Ransomware is a type of malicious software that encrypts the files on your computer and blocks the related information. Usually, user needs to pay a “ransom” or fee for the decryption key in order to decrypt and gain access to the files. Ransomware may spread to any shared networks or drives which your devices are connected. It is expected that increase number of ransomware attacks will occur in the future.
How will I get infected by Ransomware?
Common media for ransomware attacks include emails with malicious attachments or links to malicious websites. It is also possible to get an infection through instant messaging or texts with malicious links. Antivirus may not detect a malicious attachment, so it is important for you to be vigilant.
How can I protect myself against Ransomware?

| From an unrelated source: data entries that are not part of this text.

-- ==== Sys2Proof/Machine/Ops.lean ====
section
/-! DEFINITION. The shared operations over memory and registers: stack, pointers, the end of an instruction, taking an
interrupt and returning from one, arbitration, reset and stop. -/

namespace Sys2Proof.Machine

/-- What an instruction's meaning answers. -/
abbrev Result := Host.Outcome State Fault Refusal

/-! ## Two-byte reads (R12, R13) -/

/-- `MemRead(addr, 2)` (R12): low byte first, the second address modulo 65536. -/
def read16 (a : Word) (s : State) : Word × State :=
  let lo := busRead a s
  let hi := busRead (a + 1) lo.2
  (word hi.1 lo.1, hi.2)

/-- `ReadZP16(p)` (R13): the high byte's address wraps in the zero page. -/
def readZP16 (p : Byte) (s : State) : Word × State :=
  let lo := busRead (zext16 p) s
  let hi := busRead (zext16 (p + 1)) lo.2
  (word hi.1 lo.1, hi.2)

/-- `ReadBug16(a)` (R13): the high byte's address wraps in the pointer's page. -/
def readBug16 (a : Word) (s : State) : Word × State :=
  let lo := busRead a s
  let hi := busRead (word (hiByte a) (loByte a + 1)) lo.2
  (word hi.1 lo.1, hi.2)

/-! ## The stack (R13, R21) -/

/-- The address of the stack byte a stack pointer selects (R21). -/
def stackAddr (sp : Byte) : Word := Config.stackBase + zext16 sp

/-- `Push(v)` (R13). -/
def push (v : Byte) (s : State) : State :=
  let s := busWrite (stackAddr s.sp) v s
  s.setSP (s.sp - 1)

/-- `Pop()` (R13). -/
def pop (s : State) : Byte × State :=
  let s := s.setSP (s.sp + 1)
  busRead (stackAddr s.sp) s

/-- `Push16(w)` (R13): high byte first. -/
def push16 (w : Word) (s : State) : State := push (loByte w) (push (hiByte w) s)

/-- `Pop16()` (R13): low byte first. -/
def pop16 (s : State) : Word × State :=
  let lo := pop s
  let hi := pop lo.2
  (word hi.1 lo.1, hi.2)

/-! ## The end of an instruction (R25, R131) -/

/-- An instruction that has written `PC` itself ends with its cost recorded: `cycles` and the stall of an OAM DMA (R131). -/
def complete (cycles : Nat) (s : State) : Result := .next (s.setStepCycles (cycles + s.dmaStall))

/-- An instruction that does not write `PC` ends at `u16(pc0 + len)` (R25). -/
def advance (len cycles : Nat) (s : State) : Result := complete cycles (s.setPC (s.pc + BitVec.ofNat 16 len))

/-! ## Taking an interrupt and returning from one (R407, R415, R421) -/

/-- The interrupt kinds the arbiter takes (R407). -/
inductive Interrupt where
  | nmi
  | irq
deriving DecidableEq, Repr

/-- `VEC[k]` (R407). -/
def Interrupt.vector : Interrupt → Word
  | .nmi => Config.vecNmi
  | .irq => Config.vecIrq

/-- The one path into a handler (R407, R415, R226): push the return address and a copy of the status, set I, load `PC` from the
vector. -/
def enterHandler (ret : Word) (status : Byte) (vector : Word) (s : State) : State :=
  let s := push status (push16 ret s)
  let s := s.setP (setFlag s.p .i true)
  let target := read16 vector s
  target.2.setPC target.1

/-- Taking the NMI acknowledges the request (R416). -/
def acknowledge (k : Interrupt) (s : State) : State :=
  match k with
  | .nmi => s.setPpu { s.ppu with nmiPending := false }
  | .irq => s

/-- `InterruptEntry(k)` (R415). The acknowledgement touches nothing the pushes and the vector reads touch
(log 13). -/
def interruptEntry (k : Interrupt) (s : State) : State :=
  enterHandler s.pc (pushedByInterrupt s.p) k.vector (acknowledge k s)

/-- The return from a handler (R225, R421): pop the status, then `PC`, low byte first, with no adjustment. -/
def returnFromInterrupt (s : State) : State :=
  let m := pop s
  let ret := pop16 (m.2.setP (loadedStatus m.1))
  ret.2.setPC ret.1

/-- `Arbitrate()` (R413). -/
def arbitrate (s : State) : Option Interrupt :=
  if s.ppu.nmiPending then some .nmi
  else if s.params.irqDelivery = .on ∧ s.apu.fc.frameIrq = true ∧ getFlag s.p .i = false then some .irq
  else none

/-! ## Reset and stop (R440, R434) -/

/-- The registers of `ResetSequence()` (R440), before the vector is read. The memories are left alone. `P` becomes 0x24, so `D`
is cleared, as R26, R440 and D6 have it; R29 and D10 say that reset does not change `D` (DESIGN CHOICE, log 17). -/
def resetRegisters (s : State) : State :=
  { s with
    a := 0x00, x := 0x00, y := 0x00, sp := 0xFD, p := 0x24
    halted := false, fault := none, cyc := 0, dmaStall := 0
    nmiPrev := false
    ppu := Ppu.afterReset s.ppu.vram s.ppu.palette s.ppu.oam
    apu := Apu.afterReset }

/-- `ResetSequence()` (R440). -/
def resetSequence (s : State) : State :=
  let target := read16 Config.vecReset (resetRegisters s)
  target.2.setPC target.1

/-- The sampling of `stop_req` between steps (R9, R434); the request is consumed. -/
def sampleStop (s : State) : State := if s.stopReq then (s.setHalted true).setStopReq false else s

/-- The call of the observer after an instruction (R432). -/
def notifyObserver (s : State) : State := if s.params.observer then s.emit .observer else s

/-- The machine is stopped: it has failed (R401) or it is halted (R433), and without reset no step happens (R9). -/
def State.stopped (s : State) : Bool := s.fault.isSome || s.halted

/-! ## The parts of a step (R9) -/

/-- A step starts with nothing sent out yet and no stall (R116, R31). -/
def beginStep (s : State) : State := (s.setEvents []).setDmaStall 0

/-- The step in which `reset_req` is asserted (R9, R440); the request is consumed. -/
def resetStep (s : State) : State :=
  tickBatch Config.resetCycles ((resetSequence ((beginStep s).setResetReq false)).setStepCycles Config.resetCycles)

/-- An interrupt-entry step (R9, R415). -/
def interruptStep (k : Interrupt) (s : State) : State :=
  tickBatch Config.intCycles ((interruptEntry k (beginStep s)).setStepCycles Config.intCycles)

/-- The end of a step that executed an instruction (R9, R432): its tick batch, none where it cost 0 cycles (R226; DEDUCED,
log 8), then the observer. -/
def afterInstruction (s : State) : State :=
  notifyObserver (if s.stepCycles = 0 then s else tickBatch s.stepCycles s)

end Sys2Proof.Machine
end

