-- ==== Sys2Proof/Machine/Operands.lean ====
section
/-! DEFINITION. Operand resolution (R134 to R146) and what the instruction rules do with a resolved operand. The operand bytes
of the instruction have been fetched; pointers are read here, through the bus. -/

namespace Sys2Proof.Machine

/-- A memory operand (30_encoding.md section 2): its effective address, and whether indexing left the page. -/
structure Operand where
  ea : Word
  crossed : Bool
deriving DecidableEq, Repr

/-- A resolved operand and the state its pointer reads leave. -/
abbrev Resolved := Operand × State

/-- Zero page (R137). -/
def zeroPage (d : Byte) (s : State) : Resolved := (⟨zext16 d, false⟩, s)

/-- Zero page,X (R138): the index addition wraps in the zero page. -/
def zeroPageX (d : Byte) (s : State) : Resolved := (⟨zext16 (d + s.x), false⟩, s)

/-- Zero page,Y (R139). -/
def zeroPageY (d : Byte) (s : State) : Resolved := (⟨zext16 (d + s.y), false⟩, s)

/-- Absolute (R140). -/
def absolute (a : Word) (s : State) : Resolved := (⟨a, false⟩, s)

/-- A base address plus an index register, modulo 65536, with the page test (R141). -/
def indexed (base : Word) (index : Byte) : Operand :=
  ⟨base + zext16 index, pageCross base (base + zext16 index)⟩

/-- Absolute,X (R141). -/
def absoluteX (base : Word) (s : State) : Resolved := (indexed base s.x, s)

/-- Absolute,Y (R142). -/
def absoluteY (base : Word) (s : State) : Resolved := (indexed base s.y, s)

/-- (Indirect,X) (R143). -/
def indirectX (d : Byte) (s : State) : Resolved :=
  let ptr := readZP16 (d + s.x) s
  (⟨ptr.1, false⟩, ptr.2)

/-- (Indirect),Y (R144). -/
def indirectY (d : Byte) (s : State) : Resolved :=
  let base := readZP16 d s
  (indexed base.1 s.y, base.2)

/-- Indirect (R145), used by JMP: the same-page pointer bug. -/
def indirect (ptr : Word) (s : State) : Resolved :=
  let target := readBug16 ptr s
  (⟨target.1, false⟩, target.2)

/-- The branch target of relative mode (R146): relative to the next instruction. -/
def branchTarget (pc0 : Word) (off : Byte) : Word := pc0 + 2 + sext16 off

/-! ## The shapes of the instruction rules -/

/-- The extra cycle of an indexed read that left its page (R466). -/
def pagePenalty (opnd : Operand) : Nat := if opnd.crossed then 1 else 0

/-- A read instruction whose cost has no page penalty (R160, R180): one read of the operand, then the effect. -/
def readOperand (len cycles : Nat) (opnd : Resolved) (effect : Byte → State → State) : Result :=
  let m := busRead opnd.1.ea opnd.2
  advance len cycles (effect m.1 m.2)

/-- A read instruction in a mode with a page penalty (R466). -/
def readIndexed (len cycles : Nat) (opnd : Resolved) (effect : Byte → State → State) : Result :=
  readOperand len (cycles + pagePenalty opnd.1) opnd effect

/-- An immediate operand is the byte after the opcode, read once (R136): the fetch has read it. -/
def immediate (v : Byte) (effect : Byte → State → State) (s : State) : Result := advance 2 2 (effect v s)

/-- A store (R160): exactly one write, nothing read. -/
def store (len cycles : Nat) (opnd : Resolved) (v : Byte) : Result := advance len cycles (busWrite opnd.1.ea v opnd.2)

/-- A read-modify-write instruction on memory (R84, R180, R210): one read, then one write to the same address. The operation
takes the byte read and `P`, and gives the byte to write and the new `P`. -/
def modify (len cycles : Nat) (opnd : Resolved) (op : Byte → Byte → Byte × Byte) : Result :=
  let m := busRead opnd.1.ea opnd.2
  let r := op m.1 m.2.p
  advance len cycles ((busWrite opnd.1.ea r.1 m.2).setP r.2)

/-- A read-modify-write instruction on the accumulator (R135, R210). -/
def modifyA (op : Byte → Byte → Byte × Byte) (s : State) : Result :=
  let r := op s.a s.p
  advance 1 2 ((s.setA r.1).setP r.2)

/-- `Branch(cond)` (R224). -/
def branch (cond : Bool) (off : Byte) (s : State) : Result :=
  let next := s.pc + 2
  let target := branchTarget s.pc off
  if cond then complete (if pageCross next target then 4 else 3) (s.setPC target)
  else complete 2 (s.setPC next)

/-! ## Effects on the registers -/

/-- `A <- v; SetZN(A)` (R161). -/
def loadA (v : Byte) (s : State) : State := (s.setA v).setP (setZN v s.p)

/-- `X <- v; SetZN(X)` (R162). -/
def loadX (v : Byte) (s : State) : State := (s.setX v).setP (setZN v s.p)

/-- `Y <- v; SetZN(Y)` (R163). -/
def loadY (v : Byte) (s : State) : State := (s.setY v).setP (setZN v s.p)

/-- The accumulator and `P` become a computed pair. -/
def setAP (r : Byte × Byte) (s : State) : State := (s.setA r.1).setP r.2

/-- ADC's effect (R181). -/
def addA (m : Byte) (s : State) : State := setAP (adcOp s.a m s.p) s

/-- SBC's effect (R182). -/
def subA (m : Byte) (s : State) : State := setAP (sbcOp s.a m s.p) s

/-- AND's effect (R184). -/
def andA (m : Byte) (s : State) : State := loadA (s.a &&& m) s

/-- ORA's effect (R185). -/
def orA (m : Byte) (s : State) : State := loadA (s.a ||| m) s

/-- EOR's effect (R186). -/
def eorA (m : Byte) (s : State) : State := loadA (s.a ^^^ m) s

/-- CMP's effect (R187). -/
def compareA (m : Byte) (s : State) : State := s.setP (compareOp s.a m s.p)

/-- CPX's effect (R188). -/
def compareX (m : Byte) (s : State) : State := s.setP (compareOp s.x m s.p)

/-- CPY's effect (R189). -/
def compareY (m : Byte) (s : State) : State := s.setP (compareOp s.y m s.p)

/-- BIT's effect (R190). -/
def testA (m : Byte) (s : State) : State := s.setP (bitOp s.a m s.p)

end Sys2Proof.Machine
end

There are two steps to protect yourself against ransomware:
- Preparation Back up your information regularly.Once a ransomware infection occurs, it is often too late to recover the encrypted information. Your research project or other important information may be lost permanently. For the PC which is provided by ICTO, there is a basic backup function for each user to prevent the lost of files from desktop and notebook computers which connecting to our campus network. For more details, please refer to “PC Data Backup“. Moreover, you can consider regularly performing extra backup for your important files to a location that you are not continuously connected to;
- Identification Ransomware typically appears as phishing emails, either with links to malicious websites or infected files attached. You might also see a ransomware attack perpetrated through a pop-up telling you that your computer is infected and asking you to click for a free scan. Another possible media is malvertising, such that malicious advertisement will be embedded in other normal websites to deceive users.
4 important things to “Ensure”
- Ensure that your information is backed up regularly and properly. Because ransomware can encrypt the files on your computer and any connected drives, potentially including connected cloud drives such as Dropbox，as we just mentioned, it is important to back up your files regularly to a location that you are not continuously connected to;
- Ensure that you are able to restore files from your backups. Users can periodically restore some of the files from the backup copies for verification;
- Ensure that antivirus is up to date and functioning;
- Ensure that you are keeping your system and mobile devices up to date with patches;
What should I do if I think I’m infected?
- Report the ransomware attack to the related IT technical support immediately;
- Isolate or shut down the infected computer. Disconnect it from WiFi network or unplug the network cable;
- Infected systems should be removed from the network as soon as possible to prevent ransomware from attacking network or shared drives.